До самой весны суматошился по-новому народ. Сходы стали "митингами" называть, а мир "товарищами", а то "граждане". Слова новые по новости звонки выходили, как звякали: инструкции, резолюции, Учредительное Собрание. Сперва охотно собирались, с горячности шумели. Потом уставать мужики стали. Выборы, да съезды, а земля к посеву готовиться велит. Мало-по-малу отставать от сходов начали. Да на деле, кроме выборов на всякие должности, ничего не переменилось. Товары в лавке на участке еще вздорожали. Еще меньше стало в продаже нужного для мужика. Гвоздей во всей округе не достать, и дорога соль. Земля, как была, в одних руках густо, в других маловато, а то и совсем пусто, так и осталась, а от колготы на сходах голова трещит. Старик Федот, постукивая батожком, сказал на одном сходе:
— Чего мы кажный праздник, чисто обедню, сходы собираем? И в будни по-часту гомозимся на собранья на эти. Телеги ладить надо. Земля-то уж повылезла из-под снегу. У правильного мужика об земле на сердце-то зудит, а мы то, да се, да епутатов выбираем. Солдатье в деревню навалило, а про мир не слыхать. Кабы опять не угнали перед самой перед пахотой. Айда, слухайте, старики, мой совет: понавыбирали мы тут всяких комитетов. Пущай этот за старосту-то прежнего Пашка Суслов один на все отписывает. А насчет солдат старается, чтобы опять не забрали. И епутатов всяких на съезды сам назначает из зряшных из каких. Кому об земле да об хозяйстве заботы нет. А дельные-то руками и ногами отбиваются!

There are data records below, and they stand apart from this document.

-- ==== Sys2Proof/Laws/Attention.lean ====
section
/-! SUPPORT. The attention queue's operations: what they may change, and that each keeps the queue's law L7. -/

namespace Sys2Proof.Machine

open Sys2Proof.Safety

/-! ## What an operation of the queue may change -/

/-- Two states differ at most in the attention queue and in the notice flags. -/
def QueueOnly (s t : State) : Prop := t = { s with atq := t.atq, hpt := { s.hpt with flags := t.hpt.flags } }

theorem QueueOnly.refl (s : State) : QueueOnly s s := rfl

theorem QueueOnly.trans {s t u : State} (h : QueueOnly s t) (k : QueueOnly t u) : QueueOnly s u := by
  unfold QueueOnly at *
  rw [k, h]

/-- Reading the pieces of a state that differs in the queue alone. -/
theorem QueueOnly.same {s t : State} (h : QueueOnly s t) :
    t.frt = s.frt ∧ t.znt = s.znt ∧ t.rst = s.rst ∧ t.air = s.air ∧ t.hlk = s.hlk ∧ t.rev = s.rev ∧ t.cal = s.cal
      ∧ t.flk = s.flk ∧ t.handed = s.handed ∧ t.resetLow = s.resetLow ∧ t.hostOut = s.hostOut ∧ t.fieldOut = s.fieldOut
      ∧ t.pending = s.pending := by
  unfold QueueOnly at h
  rw [h]
  simp

theorem changeItem_only (k : ItemKind) (x : Subject) (f : Item → Item) (s : State) : QueueOnly s (s.changeItem k x f) := rfl

theorem eraseItem_only (k : ItemKind) (x : Subject) (s : State) : QueueOnly s (s.eraseItem k x) := rfl

theorem setDue_only (k : ItemKind) (x : Subject) (f : Frame) (s : State) : QueueOnly s (s.setDue k x f) := rfl

theorem clearDue_only (k : ItemKind) (x : Subject) (s : State) : QueueOnly s (s.clearDue k x) := rfl

theorem notify_only (n : Notice) (s : State) : QueueOnly s (s.notify n) := rfl

theorem enterItem_only (k : ItemKind) (x : Subject) (f : Frame) (b : Bool) (d : Detail) (s : State) :
    QueueOnly s (enterItem k x f b d s) := rfl

theorem reinsert_only (s : State) : QueueOnly s (reinsert s) := by
  unfold reinsert
  split
  · split
    · exact (clearDue_only _ _ s).trans (enterItem_only ..)
    · rfl
  · rfl

theorem removeItem_only (k : ItemKind) (x : Subject) (s : State) : QueueOnly s (removeItem k x s) :=
  (eraseItem_only k x s).trans (reinsert_only _)

theorem meetFullQueue_only (k : ItemKind) (x : Subject) (b : Bool) (d : Detail) (s : State) :
    QueueOnly s (meetFullQueue k x b d s) := by
  unfold meetFullQueue
  split
  · rfl
  · split
    · refine QueueOnly.trans ?_ (enterItem_only ..)
      split
      · exact (eraseItem_only ..).trans (setDue_only ..)
      · exact eraseItem_only ..
    · split
      · rfl
      · exact setDue_only ..

/-- An insert changes the attention queue and may raise ATTENTION, and changes nothing else (R38 to R40, R50). -/
theorem insertItem_only (k : ItemKind) (x : Subject) (b : Bool) (d : Detail) (r : Bool) (s : State) :
    QueueOnly s (insertItem k x b d r s) := by
  unfold insertItem
  split
  · split
    · simp only
      split
      · exact (changeItem_only ..).trans (notify_only ..)
      · exact changeItem_only ..
    · exact (eraseItem_only ..).trans (enterItem_only ..)
  · split
    · rfl
    · split
      · exact enterItem_only ..
      · exact meetFullQueue_only ..

theorem raiseItem_only (k : ItemKind) (x : Subject) (s : State) : QueueOnly s (raiseItem k x s) := insertItem_only ..

/-- An end changes the attention queue and may raise ATTENTION by a reinsertion, and changes nothing else (R42). -/
theorem endItem_only (k : ItemKind) (x : Subject) (s : State) : QueueOnly s (endItem k x s) := by
  unfold endItem
  split
  · split
    · split
      · exact removeItem_only ..
      · exact changeItem_only ..
    · rfl
  · exact clearDue_only ..

theorem endCallItem_only (k : ItemKind) (x : Subject) (s : State) : QueueOnly s (endCallItem k x s) := by
  unfold endCallItem
  split
  · exact removeItem_only ..
  · exact clearDue_only ..

theorem forEach_only (f : α → State → State) (h : ∀ a s, QueueOnly s (f a s)) (l : List α) (s : State) :
    QueueOnly s (forEach l f s) := by
  induction l generalizing s with
  | nil => rfl
  | cons a l ih => exact (h a s).trans (ih _)

/-- A subject's retirement changes the attention queue and may raise ATTENTION, and changes nothing else (R45). -/
theorem retireSubject_only (x : Subject) (s : State) : QueueOnly s (retireSubject x s) := by
  unfold retireSubject
  exact QueueOnly.trans (t := { s with atq := { s.atq with due := s.atq.due.filter (fun d => d.subject != x) } }) rfl
    (forEach_only _ (fun k t => removeItem_only k x t) _ _)

theorem acknowledge_only (it : Item) (s : State) : QueueOnly s (acknowledge it s) := by
  unfold acknowledge
  simp only
  split
  · split
    · exact (changeItem_only ..).trans (removeItem_only ..)
    · exact changeItem_only ..
  · exact changeItem_only ..
  · exact (changeItem_only ..).trans (removeItem_only ..)

/-! ## Looking an item up -/

theorem isFor_iff (k : ItemKind) (x : Subject) (it : Item) : it.isFor k x = true ↔ it.kind = k ∧ it.subject = x := by
  simp [Item.isFor]

theorem item_none (k : ItemKind) (x : Subject) (s : State) :
    s.item k x = none ↔ ∀ it ∈ s.atq.items, ¬ (it.kind = k ∧ it.subject = x) := by
  simp only [State.item, List.find?_eq_none, isFor_iff]

theorem item_some {k : ItemKind} {x : Subject} {s : State} {it : Item} (h : s.item k x = some it) :
    it ∈ s.atq.items ∧ it.kind = k ∧ it.subject = x :=
  ⟨List.mem_of_find?_eq_some h, (isFor_iff k x it).1 (List.find?_some h)⟩

theorem dueMark_none (k : ItemKind) (x : Subject) (s : State) :
    s.dueMark k x = none ↔ ∀ d ∈ s.atq.due, ¬ (d.kind = k ∧ d.subject = x) := by
  simp [State.dueMark, List.find?_eq_none]

/-! ## The law L7 -/

/-- A kind and subject stand in no item of a queue. -/
def Absent (k : ItemKind) (x : Subject) (q : AttentionQueue) : Prop := ∀ it ∈ q.items, ¬ (it.kind = k ∧ it.subject = x)

theorem mem_placeItem (now : Frame) (it a : Item) (l : List Item) : a ∈ placeItem now it l ↔ a = it ∨ a ∈ l := by
  induction l with
  | nil => simp [placeItem]
  | cons b l ih =>
    simp only [placeItem]
    split
    · simp [ih, or_left_comm]
    · simp

theorem length_placeItem (now : Frame) (it : Item) (l : List Item) : (placeItem now it l).length = l.length + 1 := by
  induction l with
  | nil => rfl
  | cons b l ih =>
    simp only [placeItem]
    split <;> simp [ih]

theorem pairwise_placeItem (now : Frame) (it : Item) (l : List Item)
    (h : l.Pairwise (fun a b => ¬ (a.kind = b.kind ∧ a.subject = b.subject)))
    (ha : ∀ a ∈ l, ¬ (a.kind = it.kind ∧ a.subject = it.subject)) :
    (placeItem now it l).Pairwise (fun a b => ¬ (a.kind = b.kind ∧ a.subject = b.subject)) := by
  induction l with
  | nil => simp [placeItem]
  | cons b l ih =>
    rw [List.pairwise_cons] at h
    simp only [placeItem]
    split
    · rw [List.pairwise_cons]
      refine ⟨fun a hm => ?_, ih h.2 (fun a hm => ha a (List.mem_cons_of_mem _ hm))⟩
      rcases (mem_placeItem ..).1 hm with rfl | hm
      · exact ha b List.mem_cons_self
      · exact h.1 a hm
    · rw [List.pairwise_cons]
      exact ⟨fun a hm e => ha a hm ⟨e.1.symm, e.2.symm⟩, List.pairwise_cons.2 h⟩

theorem mem_insertDue (d e : DueMark) (l : List DueMark) : e ∈ insertDue d l ↔ e = d ∨ e ∈ l := by
  induction l with
  | nil => simp [insertDue]
  | cons b l ih =>
    simp only [insertDue]
    split
    · simp
    · simp [ih, or_left_comm]

theorem mem_clearDueIn (k : ItemKind) (x : Subject) (d : DueMark) (l : List DueMark) :
    d ∈ clearDueIn k x l ↔ d ∈ l ∧ ¬ (d.kind = k ∧ d.subject = x) := by
  simp only [clearDueIn, List.mem_filter, Bool.not_eq_true', Bool.and_eq_false_iff, beq_eq_false_iff_ne, ne_eq, not_and_or]

theorem mem_eraseItem (k : ItemKind) (x : Subject) (s : State) (a : Item) :
    a ∈ (s.eraseItem k x).atq.items ↔ a ∈ s.atq.items ∧ ¬ (a.kind = k ∧ a.subject = x) := by
  simp only [State.eraseItem, Item.isFor, List.mem_filter, Bool.not_eq_true', Bool.and_eq_false_iff, beq_eq_false_iff_ne,
    ne_eq, not_and_or]

/-- Erasing keeps the law. -/
theorem eraseItem_holds (k : ItemKind) (x : Subject) (s : State) (h : QueueHolds s.atq) :
    QueueHolds (s.eraseItem k x).atq ∧ Absent k x (s.eraseItem k x).atq := by
  refine ⟨⟨(List.length_filter_le ..).trans h.1, h.2.1.filter _, ?_⟩, fun a ha => ((mem_eraseItem ..).1 ha).2⟩
  intro d hd a ha
  exact h.2.2 d hd a ((mem_eraseItem ..).1 ha).1

/-- Erasing an item that is there makes room. -/
theorem eraseItem_room {k : ItemKind} {x : Subject} {s : State} {it : Item} (hm : it ∈ s.atq.items) (hk : it.kind = k)
    (hx : it.subject = x) : (s.eraseItem k x).atq.items.length < s.atq.items.length := by
  apply List.length_filter_lt_length_iff_exists.2
  exact ⟨it, hm, by simp [Item.isFor, hk, hx]⟩

/-- A change in place that keeps kind and subject keeps the law. -/
theorem changeItem_holds (k : ItemKind) (x : Subject) (f : Item → Item) (s : State) (h : QueueHolds s.atq)
    (hf : ∀ a, (f a).kind = a.kind ∧ (f a).subject = a.subject) : QueueHolds (s.changeItem k x f).atq := by
  have hg : ∀ a : Item, (if a.isFor k x then f a else a).kind = a.kind
      ∧ (if a.isFor k x then f a else a).subject = a.subject := by
    intro a; split
    · exact hf a
    · exact ⟨rfl, rfl⟩
  refine ⟨by simpa [State.changeItem] using h.1, ?_, ?_⟩
  · simp only [State.changeItem]
    rw [List.pairwise_map]
    refine h.2.1.imp ?_
    intro a b hab
    rw [(hg a).1, (hg a).2, (hg b).1, (hg b).2]
    exact hab
  · intro d hd a ha
    simp only [State.changeItem, List.mem_map] at ha
    obtain ⟨b, hb, rfl⟩ := ha
    rw [(hg b).1, (hg b).2]
    exact h.2.2 d hd b hb

/-- Setting a mark for a matter that has no item keeps the law. -/
theorem setDue_holds (k : ItemKind) (x : Subject) (f : Frame) (s : State) (h : QueueHolds s.atq) (ha : Absent k x s.atq) :
    QueueHolds (s.setDue k x f).atq := by
  refine ⟨h.1, h.2.1, ?_⟩
  intro d hd a ham
  simp only [State.setDue] at hd ham
  rcases (mem_insertDue ..).1 hd with rfl | hd
  · exact ha a ham
  · exact h.2.2 d ((mem_clearDueIn ..).1 hd).1 a ham

/-- Clearing a mark keeps the law. -/
theorem clearDue_holds (k : ItemKind) (x : Subject) (s : State) (h : QueueHolds s.atq) : QueueHolds (s.clearDue k x).atq :=
  ⟨h.1, h.2.1, fun d hd a ha => h.2.2 d ((mem_clearDueIn ..).1 hd).1 a ha⟩

/-- A matter with no item and no mark may enter where there is room. -/
theorem enterItem_holds (k : ItemKind) (x : Subject) (f : Frame) (b : Bool) (e : Detail) (s : State) (h : QueueHolds s.atq)
    (hr : s.atq.items.length < Config.queueCapacity) (ha : Absent k x s.atq)
    (hd : ∀ d ∈ s.atq.due, ¬ (d.kind = k ∧ d.subject = x)) : QueueHolds (enterItem k x f b e s).atq := by
  refine ⟨?_, ?_, ?_⟩
  · simp only [enterItem, State.notify, takePlace, length_placeItem]
    exact hr
  · simp only [enterItem, State.notify, takePlace]
    exact pairwise_placeItem _ _ _ h.2.1 ha
  · intro d hdm a ham
    simp only [enterItem, State.notify, takePlace] at hdm ham
    rcases (mem_placeItem ..).1 ham with rfl | ham
    · exact fun e => hd d hdm ⟨e.1.symm, e.2.symm⟩
    · exact h.2.2 d hdm a ham

theorem mem_chosenDue (now : Frame) (l : List DueMark) (d : DueMark) (h : chosenDue now l = some d) : d ∈ l := by
  induction l generalizing d with
  | nil => simp [chosenDue] at h
  | cons b l ih =>
    simp only [chosenDue] at h
    split at h
    · next e he =>
      split at h
      · injection h with h; subst h; exact List.mem_cons_of_mem _ (ih e he)
      · injection h with h; subst h; exact List.mem_cons_self
    · injection h with h; subst h; exact List.mem_cons_self

theorem reinsert_holds (s : State) (h : QueueHolds s.atq) : QueueHolds (reinsert s).atq := by
  unfold reinsert
  split
  · next hr =>
    split
    · next d hd =>
      have hm := mem_chosenDue _ _ _ hd
      refine enterItem_holds _ _ _ _ _ _ (clearDue_holds _ _ _ h) hr ?_ ?_
      · intro a ha
        exact h.2.2 d hm a ha
      · intro e he
        exact ((mem_clearDueIn ..).1 he).2
    · exact h
  · exact h

theorem removeItem_holds (k : ItemKind) (x : Subject) (s : State) (h : QueueHolds s.atq) :
    QueueHolds (removeItem k x s).atq := reinsert_holds _ (eraseItem_holds k x s h).1

theorem mem_candidate (l : List Item) (a : Item) (h : candidate l = some a) : a ∈ l := by
  unfold candidate at h
  split at h
  · next b hb =>
    injection h with h; subst h
    exact List.mem_reverse.1 (List.mem_of_find?_eq_some hb)
  · exact List.mem_of_getLast? h

theorem meetFullQueue_holds (k : ItemKind) (x : Subject) (b : Bool) (e : Detail) (s : State) (h : QueueHolds s.atq)
    (ha : Absent k x s.atq) (hd : ∀ d ∈ s.atq.due, ¬ (d.kind = k ∧ d.subject = x)) :
    QueueHolds (meetFullQueue k x b e s).atq := by
  unfold meetFullQueue
  split
  · exact h
  · next old hold =>
    have hm := mem_candidate _ _ hold
    split
    · have hx := eraseItem_holds old.kind old.subject s h
      have hr : (s.eraseItem old.kind old.subject).atq.items.length < Config.queueCapacity :=
        lt_of_lt_of_le (eraseItem_room hm rfl rfl) h.1
      have hne : ¬ (old.kind = k ∧ old.subject = x) := ha old hm
      have hab : Absent k x (s.eraseItem old.kind old.subject).atq := fun a hma => ha a ((mem_eraseItem ..).1 hma).1
      simp only
      split
      · refine enterItem_holds _ _ _ _ _ _ (setDue_holds _ _ _ _ hx.1 hx.2) hr hab ?_
        intro d hdm
        simp only [State.setDue] at hdm
        rcases (mem_insertDue ..).1 hdm with rfl | hdm
        · exact hne
        · exact hd d ((mem_clearDueIn ..).1 hdm).1
      · exact enterItem_holds _ _ _ _ _ _ hx.1 hr hab hd
    · split
      · exact h
      · exact setDue_holds _ _ _ _ h ha

/-- An insert keeps the law L7. -/
theorem insertItem_holds (k : ItemKind) (x : Subject) (b : Bool) (e : Detail) (r : Bool) (s : State) (h : QueueHolds s.atq) :
    QueueHolds (insertItem k x b e r s).atq := by
  unfold insertItem
  split
  · next it hit =>
    have hi := item_some hit
    have hmark : ∀ d ∈ s.atq.due, ¬ (d.kind = k ∧ d.subject = x) := by
      intro d hd hkx
      exact h.2.2 d hd it hi.1 ⟨hi.2.1.trans hkx.1.symm, hi.2.2.trans hkx.2.symm⟩
    split
    · simp only
      split
      · exact changeItem_holds _ _ _ _ h (fun _ => ⟨rfl, rfl⟩)
      · exact changeItem_holds _ _ _ _ h (fun _ => ⟨rfl, rfl⟩)
    · have hx := eraseItem_holds k x s h
      exact enterItem_holds _ _ _ _ _ _ hx.1 (lt_of_lt_of_le (eraseItem_room hi.1 hi.2.1 hi.2.2) h.1) hx.2 hmark
  · next hn =>
    have ha : Absent k x s.atq := (item_none ..).1 hn
    split
    · exact h
    · next hm =>
      have hd := (dueMark_none ..).1 hm
      split
      · next hr => exact enterItem_holds _ _ _ _ _ _ h hr ha hd
      · exact meetFullQueue_holds _ _ _ _ _ h ha hd

theorem raiseItem_holds (k : ItemKind) (x : Subject) (s : State) (h : QueueHolds s.atq) : QueueHolds (raiseItem k x s).atq :=
  insertItem_holds _ _ _ _ _ _ h

/-- An end keeps the law L7. -/
theorem endItem_holds (k : ItemKind) (x : Subject) (s : State) (h : QueueHolds s.atq) : QueueHolds (endItem k x s).atq := by
  unfold endItem
  split
  · split
    · split
      · exact removeItem_holds _ _ _ h
      · exact changeItem_holds _ _ _ _ h (fun _ => ⟨rfl, rfl⟩)
    · exact h
  · exact clearDue_holds _ _ _ h

theorem endCallItem_holds (k : ItemKind) (x : Subject) (s : State) (h : QueueHolds s.atq) :
    QueueHolds (endCallItem k x s).atq := by
  unfold endCallItem
  split
  · exact removeItem_holds _ _ _ h
  · exact clearDue_holds _ _ _ h

/-- A subject's retirement keeps the law L7. -/
theorem retireSubject_holds (x : Subject) (s : State) (h : QueueHolds s.atq) : QueueHolds (retireSubject x s).atq := by
  unfold retireSubject
  refine forEach_keeps (fun t => QueueHolds t.atq) _ (fun k t ht => removeItem_holds k x t ht) _ _ ?_
  exact ⟨h.1, h.2.1, fun d hd a ha => h.2.2 d (List.mem_filter.1 hd).1 a ha⟩

theorem acknowledge_holds (it : Item) (s : State) (h : QueueHolds s.atq) : QueueHolds (acknowledge it s).atq := by
  have hc := changeItem_holds it.kind it.subject (fun i => { i with state := .acked }) s h (fun _ => ⟨rfl, rfl⟩)
  unfold acknowledge
  simp only
  split
  · split
    · exact removeItem_holds _ _ _ hc
    · exact hc
  · exact hc
  · exact removeItem_holds _ _ _ hc

end Sys2Proof.Machine
end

И взвалили все на Павла. Целыми днями в школе был. Господ из города еще больше наезжать стало, но сходы собирались жидкие. Только солдаты замиренья требовать к разъяснителям из города, которых "ораторами" звать стали, — на короткий час приходили дружно. Но до конца разъяснений не дослушивали. Беженцы в бараках и нижней Акгыровки беднота без сходу и без уговору каждый праздничный день у кузницы собирались. Галдели долго, бестолково и глухо о земле, о самосильных жителях с большим хозяйством, о том, что в других местах хоть у помещиков землю бедняки отобрали. А тут ничем ничего! Земского начальника хутор, и тот трогать не велят. Охрану прислали. На Павла Суслова косо глядеть стали, хоть вровень с ними достаток у него. А побогаче люди, кержаки, с почетом, с зазывом к нему заходить начали. Он похудел, потемнел, домой возвращался злым. С Виркой сквозь зубы разговаривал, и к ребятам неласков стал. В одно воскресенье очень рано поднялся, собрал мальчишек и велел на сход скликать:
— Не отставайте до тех пор, пока не пойдут. Павел, мол, нужное дело выскажет.
И когда собралось, хоть не полно, а порядочно народу, громким и решительным голосом объявил:
— Вот вам, мир честной, товарищи, граждане, все бумаги, разъясненья, положенья всякие. Вот и сельский писарь нашинский с ними, как и до революции был, и при мне состоял, остается при деле. А меня увольте. Нет моего хотенья на это дело.
И сколько ни галдели, ни просили, твердо на своем выстоял:
— У нас с солдатами другие мысли.
Старый кержак крякнул и громко спросил:
— С ружьем землю отбивать будете?
— А это уж там поглядим, только я всем здешним не коновод. Поближе которые мне, к тем подамся.